FWIW, Ollama already does most of this: - Cross-platform - Sets up a local API s...

randallsquared · 2025-12-21T22:50:48 1766357448

I assumed from the name that it only ran llama-derived models, rather than whatever is available at huggingface. Is that not the case?

fenykep · 2025-12-21T23:04:53 1766358293

No, they have quite a broad list of models: https://ollama.com/search

[edit] Oh and apparently you can also directly run some models directly from HuggingFace: https://huggingface.co/docs/hub/ollama

ashirviskas · 2025-12-23T02:30:21 1766457021

Just use llama.cpp. Ollama tried to force their custom API (not the openai standard), they obscure the downloaded models making them a pain to use with other implementations, blatantly used llama.cpp as a thin wrapper without communicating it properly and now has to differentiate somehow to start making money.

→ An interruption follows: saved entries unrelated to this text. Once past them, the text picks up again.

-- ==== Sys2Proof/Machine/Matrix.lean ====
section
/-! DEFINITION. The tray, the accumulator tiles and the array (R84 to R97, R108 to R110, R290 to R316): claims, codebooks,
quarters and passes, fills, drains, CUPD, MENC and the matrix status. -/

namespace Sys2Proof.Machine

/-! ## Elements (R87, R90, R93, R108) -/

/-- An operand element of the array: a finite value, flagged when the pattern is a NaN or an infinity (R93). -/
abbrev Operand := FVal

/-- The code of C4 element c of row r (R87, R108). -/
def c4Code (data : Memory) (r c : Nat) : Nat :=
  let bit (p : Nat) := if (readLE data (32 * r + 8 * p) 8).testBit c then 2 ^ p else 0
  bit 0 + bit 1 + bit 2 + bit 3

/-- Element (r, c) of a tray slot read in a format (R83, R84, R108). -/
def slotElem (data : Memory) (f : Nat) (cb : List (BitVec 16)) (r c : Nat) : Operand :=
  match f with
  | 0 => decodeF bf16 (readLE data (2 * (64 * r + c)) 2)
  | 1 => decodeF fp16 (readLE data (2 * (64 * r + c)) 2)
  | 2 => decodeF e4m3 (readByte data (64 * r + c)).toNat
  | 3 => decodeF e5m2 (readByte data (64 * r + c)).toNat
  | 4 => decodeF bf16 (cb.getD (c4Code data r c) 0).toNat
  | _ => intVal (sextInt (readByte data (64 * r + c)).toNat 8)

/-- The undefined finite value with which a flagged operand takes part (R93; log entry 4). -/
def freeOperand (n : Nat) : FVal := .fin (Config.freeOperand n < 0) (Config.freeOperand n).natAbs (-133)
def orFree (x : Operand) (n : Nat) : FVal := if x.finite then x else freeOperand n

/-- A term of an array operation, exact (R91). -/
def arrayTerm (metric : Nat) (a b : FVal) : FVal :=
  let d := a.toDya.sub b.toDya
  match metric with
  | 0 => fpProd a b
  | 1 => .fin false d.m.natAbs d.e
  | _ => .fin false (d.m.natAbs * d.m.natAbs) (2 * d.e)

/-- One run: the exact sum of an element and its terms, rounded to the extended format (R91). -/
def addRun (acc : Elem) (terms : List FVal) : Elem :=
  match decodeF extFmt acc.toNat with
  | .fin n m e =>
    let x : FVal := .fin n m e
    let sum := terms.foldl (fun d t => d.add t.toDya) x.toDya
    let zneg := n && m = 0 && terms.all (fun t => t.isZero && t.neg)
    BitVec.ofNat 34 (roundDya extFmt .rne zneg sum).bits
  | _ => acc
/-- The same for an INT32 element, modulo 2^32 (R91). -/
def addInt (acc : Elem) (terms : List FVal) : Elem :=
  let sum := terms.foldl (fun d t => d.add t.toDya) (⟨(acc.toNat : Int), 0⟩ : Dya)
  BitVec.ofNat 34 (wrapInt (sum.m * 2 ^ sum.e.toNat) 32)

/-- Four runs of 16 terms (R91). -/
def addTerms (int : Bool) (acc : Elem) (terms : List FVal) : Elem :=
  [0, 1, 2, 3].foldl (fun x n =>
    let run := (terms.drop (16 * n)).take 16
    if int then addInt x run else addRun x run) acc

/-! ## Tiles (R110, R313) -/

def setElem (m : NMap Elem) (k : Nat) (v : Elem) : NMap Elem := if v = 0 then nmDel k m else nmPut k v m

/-- An element whose value the spec does not state (log entry 4). -/
def freeElem (n : Nat) : Elem := BitVec.ofNat 34 ((Config.freeWord n).toNat + 2 ^ 32 * (Config.freeWord (n + 4096)).toNat)
/-- A row of a tile as elements of one kind: a row that holds the other kind holds values the spec does not state. -/
def Tile.rowAs (t : Tile) (r kind seed : Nat) : Tile :=
  let free (m : NMap Elem) : NMap Elem :=
    if (nmGetD t.kinds r kind) = kind then m
    else (List.range 64).foldl (fun m j => setElem m (64 * r + j) (freeElem (seed + 64 * r + j))) m
  { t with kinds := nmPut r kind t.kinds, elems := free t.elems, shadow := free t.shadow }
def Tile.as (t : Tile) (rows : List Nat) (kind seed : Nat) : Tile := rows.foldl (fun t r => t.rowAs r kind seed) t

/-- A tile just claimed (R110, R294). -/
def Tile.fresh (num phys : Nat) : Tile := ⟨num, phys, [], [], 0, 0, [], 0, []⟩

def Team.slotAt (t : Team) (n : Nat) : Option Slot := t.slots.find? (fun x => x.num = n)
def Team.tileAt (t : Team) (n : Nat) : Option Tile := t.tiles.find? (fun x => x.num = n)
def Team.setTile (t : Team) (n : Nat) (x : Tile) : Team := { t with tiles := t.tiles.map (fun y => if y.num = n then x else y) }
def Team.setSlot (t : Team) (n : Nat) (d : Memory) : Team :=
  { t with slots := t.slots.map (fun y => if y.num = n then { y with data := d } else y) }
def Team.codebook (t : Team) (k : Nat) : List (BitVec 16) := t.codebooks[k]?.getD []

/-- A tile with `fmt`.red = 0 writes loses the valid shadow of a row it touches (R313). -/
def clearValid (t : Tile) (rows : List Nat) : Tile := { t with valid := rows.foldl (fun v r => v &&& ~~~(BitVec.ofNat 64 (2 ^ r))) t.valid }

/-! ## Quarters and passes (R297 to R300) -/

/-- Apply one quarter (R298): eight rows of 64 elements, the flags of R93 and R300, the shadow of R313. -/
def applyQuarter (t : Team) (q : Quarter) (seed : Nat) : Team :=
  match t.slotAt q.a, t.slotAt q.b, t.tileAt q.tile with
  | some sa, some sb, some tile =>
    let af := fmtAf q.fmt
    let bf := fmtBf q.fmt
    let int := fmtAccf q.fmt = 1
    let ks := (List.range 64).filter (fun k => q.ks ≤ k)
    let rows := (List.range 8).map (fun i => q.row + i)
    let tile := tile.as rows (if int then 2 else 1) (seed + 8192)
    let av (r k : Nat) := slotElem sa.data af (t.codebook (fmtCba q.fmt)) r k
    let bv (k j : Nat) := slotElem sb.data bf (t.codebook (fmtCbb q.fmt)) k j
    let terms (r j : Nat) : List FVal := (List.range 64).map (fun k =>
      if k < q.ks then .fin false 0 0
      else arrayTerm q.metric (orFree (av r k) (seed + 64 * r + k)) (orFree (bv k j) (seed + 4096 + 64 * k + j)))
    let places := rows.flatMap (fun r => (List.range 64).map (fun j => (r, j)))
    let red := fmtRed q.fmt
    let tile := places.foldl (fun (x : Tile) p =>
      let i := 64 * p.1 + p.2
      let ts := terms p.1 p.2
      let x : Tile := { x with elems := setElem x.elems i (addTerms int (nmGetD x.elems i 0) ts) }
      if red then { x with shadow := setElem x.shadow i (addTerms int (nmGetD x.shadow i 0) ts) } else x) tile
    let rf := rows.filter (fun r => ks.any (fun k => !(av r k).finite))
    let cf := (List.range 64).filter (fun j => ks.any (fun k => !(bv k j).finite))
    let tile : Tile := { tile with
      rowFlags := rf.foldl (fun v r => v ||| BitVec.ofNat 64 (2 ^ r)) tile.rowFlags
      colFlags := cf.foldl (fun v j => v ||| BitVec.ofNat 64 (2 ^ j)) tile.colFlags
      recs := rows.foldl (fun m r => nmPut r (q.a, q.b) m) tile.recs }
    t.setTile q.tile (if red then tile else clearValid tile rows)
  | _, _, _ => t

/-- Note the use of a pair's product table, most recent first, at most four (R85). -/
def useProduct (l : List (Nat × Nat × Nat)) (k : Nat × Nat × Nat) : List (Nat × Nat × Nat) := (k :: l.filter (· ≠ k)).take 4

/-- A pass reaches the array (R91, R92). It uses all four sub-arrays, whatever part of them its quarters fill (log entry 73). -/
def runPass (s : State) (core : Nat) (p : Pass) : State :=
  p.quarters.foldl (fun s q =>
    let seed := s.free
    let s := modTeam { s with free := s.free + 16384 } q.team (fun t => applyQuarter t q seed)
    modCore s core (fun c => { c with
      lastArray := (List.range 4).map (fun k => (k, cycleAt s core))
      products := if fmtAf q.fmt = 4 && fmtBf q.fmt = 4 then useProduct c.products (q.team, fmtCba q.fmt, fmtCbb q.fmt) else c.products })) s

/-- Every pass of a core closes and reaches the array, in the order in which the passes opened (R299). The sub-arrays have woken by then
(R315): how long that takes changes only timing (log entry 1). -/
def flushArray (s : State) (core : Nat) : State :=
  let c := coreOf s core
  let all := c.closedPasses ++ c.openPasses
  if all.isEmpty then s
  else all.foldl (fun s p => runPass s core p) (modCore s core (fun c => { c with closedPasses := [], openPasses := [], gated := [], waking := [] }))

/-- The fields of the fusion key agree (R299). -/
def Quarter.fuses (a b : Quarter) : Bool :=
  let f := a.fmt
  let g := b.fmt
  a.team = b.team && a.b = b.b && a.metric = b.metric && fmtAf f = fmtAf g && fmtBf f = fmtBf g && fmtAccf f = fmtAccf g &&
    fmtCba f = fmtCba g && fmtCbb f = fmtCbb g && fmtRed f = fmtRed g
/-- Two quarters name the same rows of a tile (R299). -/
def Quarter.meets (a b : Quarter) : Bool := a.team = b.team && a.tile = b.tile && a.row = b.row
def Pass.meets (p : Pass) (q : Quarter) : Bool := p.quarters.any (fun x => x.meets q)
def Pass.full (p : Pass) : Bool :=
  let rows := 8 * p.quarters.length
  match p.quarters with
  | [] => false
  | q :: _ => if fmtRed q.fmt then 32 ≤ rows else 64 ≤ rows

/-- Close the first n open passes (the oldest). -/
def closeFirst (c : Core) (n : Nat) : Core :=
  { c with closedPasses := c.closedPasses ++ c.openPasses.take n, openPasses := c.openPasses.drop n }
/-- Close passes that 16 cycles or their rows have closed, in the order in which they opened (R299). -/
def closeDue (c : Core) (now : Nat) : Core :=
  closeFirst c (c.openPasses.takeWhile (fun p => p.opened + 16 ≤ now || p.full)).length

/-- A quarter arrives (R299): passes whose rows it meets close with every older one; then it joins the open pass of its key or
opens one, a fifth closing the oldest. -/
def joinPass (c : Core) (now : Nat) (q : Quarter) : Core :=
  let met := (List.range c.openPasses.length).filter (fun i => (c.openPasses.getD i ⟨0, []⟩).meets q)
  let c := match met.getLast? with
    | some i => closeDue (closeFirst c (i + 1)) now
    | none => c
  let fits (p : Pass) : Bool := !p.full && (match p.quarters with
    | x :: _ => x.fuses q
    | [] => false)
  if c.openPasses.any fits then
    let i := (c.openPasses.findIdx fits)
    closeDue { c with openPasses := c.openPasses.set i { c.openPasses.getD i ⟨now, []⟩ with quarters := (c.openPasses.getD i ⟨now, []⟩).quarters ++ [q] } } now
  else
    let c := if 4 ≤ (c.openPasses.filter (fun p => !p.full)).length then closeDue (closeFirst c 1) now else c
    { c with openPasses := c.openPasses ++ [⟨now, [q]⟩] }

/-! ## Checks (R64, R83, R293) -/

/-- A number in a scalar's low bits, when no higher bit is set (R293). -/
def lowNum (v : DWord) (bits : Nat) : Option Nat := objNum v bits
def Ctx.slotOf (c : Ctx) (r : BitVec 6) : Option Slot := (lowNum (c.s r) 6).bind c.t.slotAt
def Ctx.tileOf (c : Ctx) (r : BitVec 6) : Option Tile := (lowNum (c.s r) 8).bind c.t.tileAt
/-- The formats that an array operation consumes are codes that exist and combine (R64, R83). -/
def fmtOk (f : Word) (withB : Bool) : Bool :=
  fmtAccf f ≤ 1 && fmtAf f ≤ 5 && (!withB || fmtBf f ≤ 5) &&
    (if fmtAccf f = 1 then fmtAf f = 5 && (!withB || fmtBf f = 5) else fmtAf f ≠ 5 && (!withB || fmtBf f ≠ 5))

If you've ever used a terminal, use llama.cpp. You can also directly run models from llama.cpp afaik.

fenykep · 2025-12-23T13:19:35 1766495975

Yes, I wanted to try it already but setting up an environment with an MI50 was a bit tricky so I wanted to try something I knew first. Now that I have ollama running I will give llama.cpp a shot.

ashirviskas · 2025-12-23T14:15:24 1766499324

Ooh, I have experience with it. If you're on linux, just use Vulkan. If you face any other issues, just google my username + "MI50 32GB vbios reddit". It depends on which vBIOS you have, but that post on reddit has most of the info you may need. Good luck!